TASK OBJECTIVE - For the entries below, the expected answer is the line with "nofun, by decide +kernel⟩", the line with "0)).scanner.interval ≠ none)", and every line between them, exactly as written, and nothing more.

=== INPUT RECORDS ===

/-- A correction: clipped so that the cumulative sum stays within its bound, whole where it fits and on its own side where it
does not; and carried out by the Store Model, oldest first, on the stratum that then holds the height, clamped, normalized
and reported, each by a PROBE_CORRECTION (R2, R33, R153, R154). That corrections wait in the order sent is the model's
reading (log entry 13), and so is a PROBE_CORRECTION with none waiting (log entry 28). -/
def Obligations.CorrectionsAreClippedAndCarriedOut : Prop :=
  (∀ (cumulative c : Int) (bound : Nat), -(bound : Int) ≤ cumulative → cumulative ≤ bound →
      let r := clipCorrection cumulative c bound
      (-(bound : Int) ≤ cumulative + c → cumulative + c ≤ bound → r = (c, false))
        ∧ ((bound : Int) < cumulative + c → r = (bound - cumulative, true) ∧ 0 ≤ r.1 ∧ r.1 < c)
        ∧ (cumulative + c < -(bound : Int) → r = (-bound - cumulative, true) ∧ c < r.1 ∧ r.1 ≤ 0)
        ∧ -(bound : Int) ≤ cumulative + r.1 ∧ cumulative + r.1 ≤ bound)
    ∧ (∀ (d : Int) (shift tolerance : Nat), 1 ≤ shift → shift ≤ 3 → 20 ≤ tolerance →
        (tolerance : Int) < d.natAbs → roundDivInt (-d) (2 ^ shift) ≠ 0
          ∧ 2 * (roundDivInt (-d) (2 ^ shift) * 2 ^ shift + d).natAbs ≤ 2 ^ shift)
    ∧ (∀ (s : State) (st : Store) (k : Correction) (rest : List Correction) (below above : List Stratum) (x : Stratum),
        s.pins.resetLow = false → s.store = some st → s.corrections = k :: rest → st.strata = below ++ x :: above →
        volumeOf below ≤ k.height → (k.height < volumeOf below + x.volume ∨ above = []) →
        exec .probeCorrection s = .next (State.modelChanged
          { s with
              corrections := rest
              store := some
                { st with
                  strata := st.cfg.normalize
                    (below ++ { x with temp := min ((x.temp : Int) + k.amount).toNat 11000 } :: above) } }))
    ∧ (∀ s : State, s.corrections = [] → exec .probeCorrection s = .next s ∧ s.settleCorrections = s)
    ∧ (∀ s : State, s.pins.resetLow = false → s.corrections ≠ [] →
        ∃ u, exec .probeCorrection s = .next u ∧ u.corrections = s.corrections.tail
          ∧ s.settleCorrections = u.settleCorrections)

/-- PROBE_CLEAR, the same whichever of its rows names the message: a bad number or sum is ERR_RANGE and changes nothing;
else relock, clear min/max and clear alarm are done as named, in that order, a fall of the alarm is reported to the Arbiter,
and the answer carries the probe's state (R158; log entry 15 for the rows). -/
def Obligations.ProbeClearDoesTheNamedActions : Prop :=
  ∀ (s t : State) (p0 p1 : Byte) (st : Store), s.Taking ⟨10, 0, .short p0 p1⟩ t → t.store = some st →
    ∀ row, row = Instr.relock 0 p0 p1 ∨ row = Instr.clearMinMax 0 p0 p1 ∨ row = Instr.clearAlarm 0 p0 p1 →
      ((p0 = 0 ∨ 8 < p0.toNat ∨ 7 < p1.toNat) → exec row s = .next (t.sent (shortAnswer 10 0 8 0)))
        ∧ ∀ n : ProbeId, p0.toNat = n.number → p1.toNat ≤ 7 →
          let p := t.probes.get n
          let a : Probe := if p1.getLsbD 0 ∧ p.state = .lockout then
            { p with state := .seeking, cumulative := 0, limited := 0, agree := 0, holdTimer := none } else p
          let b : Probe := if p1.getLsbD 1 then { a with minimum := none, maximum := none } else a
          let u : State := if p1.getLsbD 2 ∧ p.alarm = true then
              State.testOverheat { t with probes := t.probes.set n { b with alarm := false } }
            else { t with probes := t.probes.set n b }
          exec row s = .next (u.sent (shortAnswer 10 0 0 (match b.state with
            | .off => 0 | .seeking => 1 | .locked => 2 | .lockout => 3 | .fault => 4)))
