theorem witness_MatchedDepositsAreBookedToTheGrant :
    ((∀ m, granted.Taking m granted) ∧ (∀ h e s, LongBodyGood (good (depositPayload h e s)) (depositPayload h e s) 5)
        ∧ granted.store = some (storeOf listB) ∧ (granted.port .p4).config = ports.p4.config
        ∧ granted.grant .p4 = some (grantOf 0x14 (normal 216))
        ∧ (DepositFields.ofPayload (depositPayload 0x14 0 0)).handle = 0x14
        ∧ (DepositFields.ofPayload (depositPayload 0x14 0 0)).energy = 0)
      ∧ ((DepositFields.ofPayload (depositPayload 0x14 1 7000)).energy ≠ 0 ∧ granted.hygiene.state ≠ .inProgress)
      ∧ (running.grant .p5 = some (grantOf 0x05 .hygiene) ∧ running.hygiene.state = .inProgress ∧ running.HygieneSound
        ∧ ∀ x ∈ ({ storeOf listB with
              strata := (depositList cfg (.element 2300) (1 * 860) (min (min 7000 7500) 11000) listB).1 } : Store).trackedStrata,
            x.age = 0)
      ∧ ((withGrant running .p4 (grantOf 0x14 (normal 216))).hygiene.state = .inProgress
        ∧ (withGrant running .p4 (grantOf 0x14 (normal 216))).arbiter.overheat = false
        ∧ ∀ n ∈ ProbeId.all, ((withGrant running .p4 (grantOf 0x14 (normal 216))).probes.get n).alarm = false)
      ∧ ((withGrant alarmed .p4 (grantOf 0x14 (normal 216))).arbiter.overheat = false
        ∧ ((withGrant alarmed .p4 (grantOf 0x14 (normal 216))).probes.get .n4).alarm = true) :=
  ⟨⟨fun _ => taking _ (by decide), fun h e s => goodBody (by simp [depositPayload]), rfl, by decide +kernel⟩,
    by decide +kernel, ⟨rfl, rfl, running_hygiene, by decide +kernel⟩, by decide +kernel, by decide +kernel⟩

/-! ### Witnesses: notices and probes -/

theorem witness_NoticesReadsAndClears :
    (State.reset.Taking ⟨12, 0, .short 0xFF 0xFF⟩ State.reset) ∧ (run listB).Taking ⟨13, 0, .short 0 0⟩ (run listB) :=
  ⟨taking _ (by decide), taking _ (by decide)⟩

theorem witness_FlagsFallOnlyByNoticesAndReset :
    (∃ t, exec .stallExpiry ((run listB).raise .linkError) = .next t) ∧ Instr.stallExpiry ≠ .powerOn
      ∧ Instr.stallExpiry ≠ .resetPinLow ∧ Instr.stallExpiry ≠ .resetPinRelease ∧ Instr.stallExpiry ≠ .resetFullTakesEffect
      ∧ (∀ ch p0 p1, Instr.stallExpiry ≠ .notices ch p0 p1) ∧ (∀ ch p0 p1, Instr.stallExpiry ≠ .noticeEnable ch p0 p1)
      ∧ ((run listB).raise .linkError).notices.flags.getLsbD 14 = true :=
  ⟨⟨_, rfl⟩, by decide, by decide, by decide, by decide, nofun, nofun, by decide +kernel⟩

/-- Probe 4 in flight. -/
def converting (s : State) (p : Probe) : State :=
  { withProbe s .n4 p with
    scanner := { conversion := some { probe := .n4, timeout := 9, reconfigured := false }, rescanPending := true
                 interval := some 9 } }

theorem witness_ScanStartsOrIsOwed :
    (run listB).store = some (storeOf listB) ∧ (∀ m, (run listB).Taking m (run listB))
      ∧ ((run listB).scanner.conversion = none ∧ (run listB).scanner.interval = none ∧ (run listB).pins.resetLow = false)
      ∧ ((∀ m, (converting (run listB) (seeking 0)).Taking m (converting (run listB) (seeking 0)))
        ∧ (converting (run listB) (seeking 0)).scanner.conversion ≠ none
        ∧ (converting (run listB) (seeking 0)).scanner.interval ≠ none)
      ∧ (({ run listB with scanner := { conversion := none, rescanPending := false, interval := some 0 } } : State).scanner.interval
          ≠ none) :=
  ⟨rfl, fun _ => taking _ (by decide), by decide +kernel, ⟨fun _ => taking _ (by decide), by decide +kernel⟩,
    by decide +kernel⟩

theorem witness_ConversionsEndAndTheCycleMovesOn :
    ((run listB).pins.resetLow = false ∧ (run listB).scanner.conversion = none)
      ∧ ((converting (run listB) (seeking 0)).scanner.conversion
          = some { probe := .n4, timeout := 9, reconfigured := false } ∧ 5 ≠ ProbeId.n4.number)
      ∧ ((converting (run listB) (seeking 0)).nextEnabled ProbeId.n3.number = some .n4
        ∧ (converting (run listB) (seeking 0)).nextEnabled ProbeId.n4.number = none
        ∧ (run listB).nextEnabled ProbeId.n4.number = none ∧ (run listB).scanner.rescanPending = false
        ∧ (converting (run listB) (seeking 0)).scanner.rescanPending = true
        ∧ (converting (run listB) (seeking 0)).store = some (storeOf listB)) := by decide +kernel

===

FINISHED EXERCISE -
  ⟨⟨_, rfl⟩, by decide, by decide, by decide, by decide, nofun, nofun, by decide +kernel⟩

/-- Probe 4 in flight. -/
def converting (s : State) (p : Probe) : State :=
  { withProbe s .n4 p with
    scanner := { conversion := some { probe := .n4, timeout := 9, reconfigured := false }, rescanPending := true
                 interval := some 9 } }

theorem witness_ScanStartsOrIsOwed :
    (run listB).store = some (storeOf listB) ∧ (∀ m, (run listB).Taking m (run listB))
      ∧ ((run listB).scanner.conversion = none ∧ (run listB).scanner.interval = none ∧ (run listB).pins.resetLow = false)
      ∧ ((∀ m, (converting (run listB) (seeking 0)).Taking m (converting (run listB) (seeking 0)))
        ∧ (converting (run listB) (seeking 0)).scanner.conversion ≠ none
        ∧ (converting (run listB) (seeking 0)).scanner.interval ≠ none)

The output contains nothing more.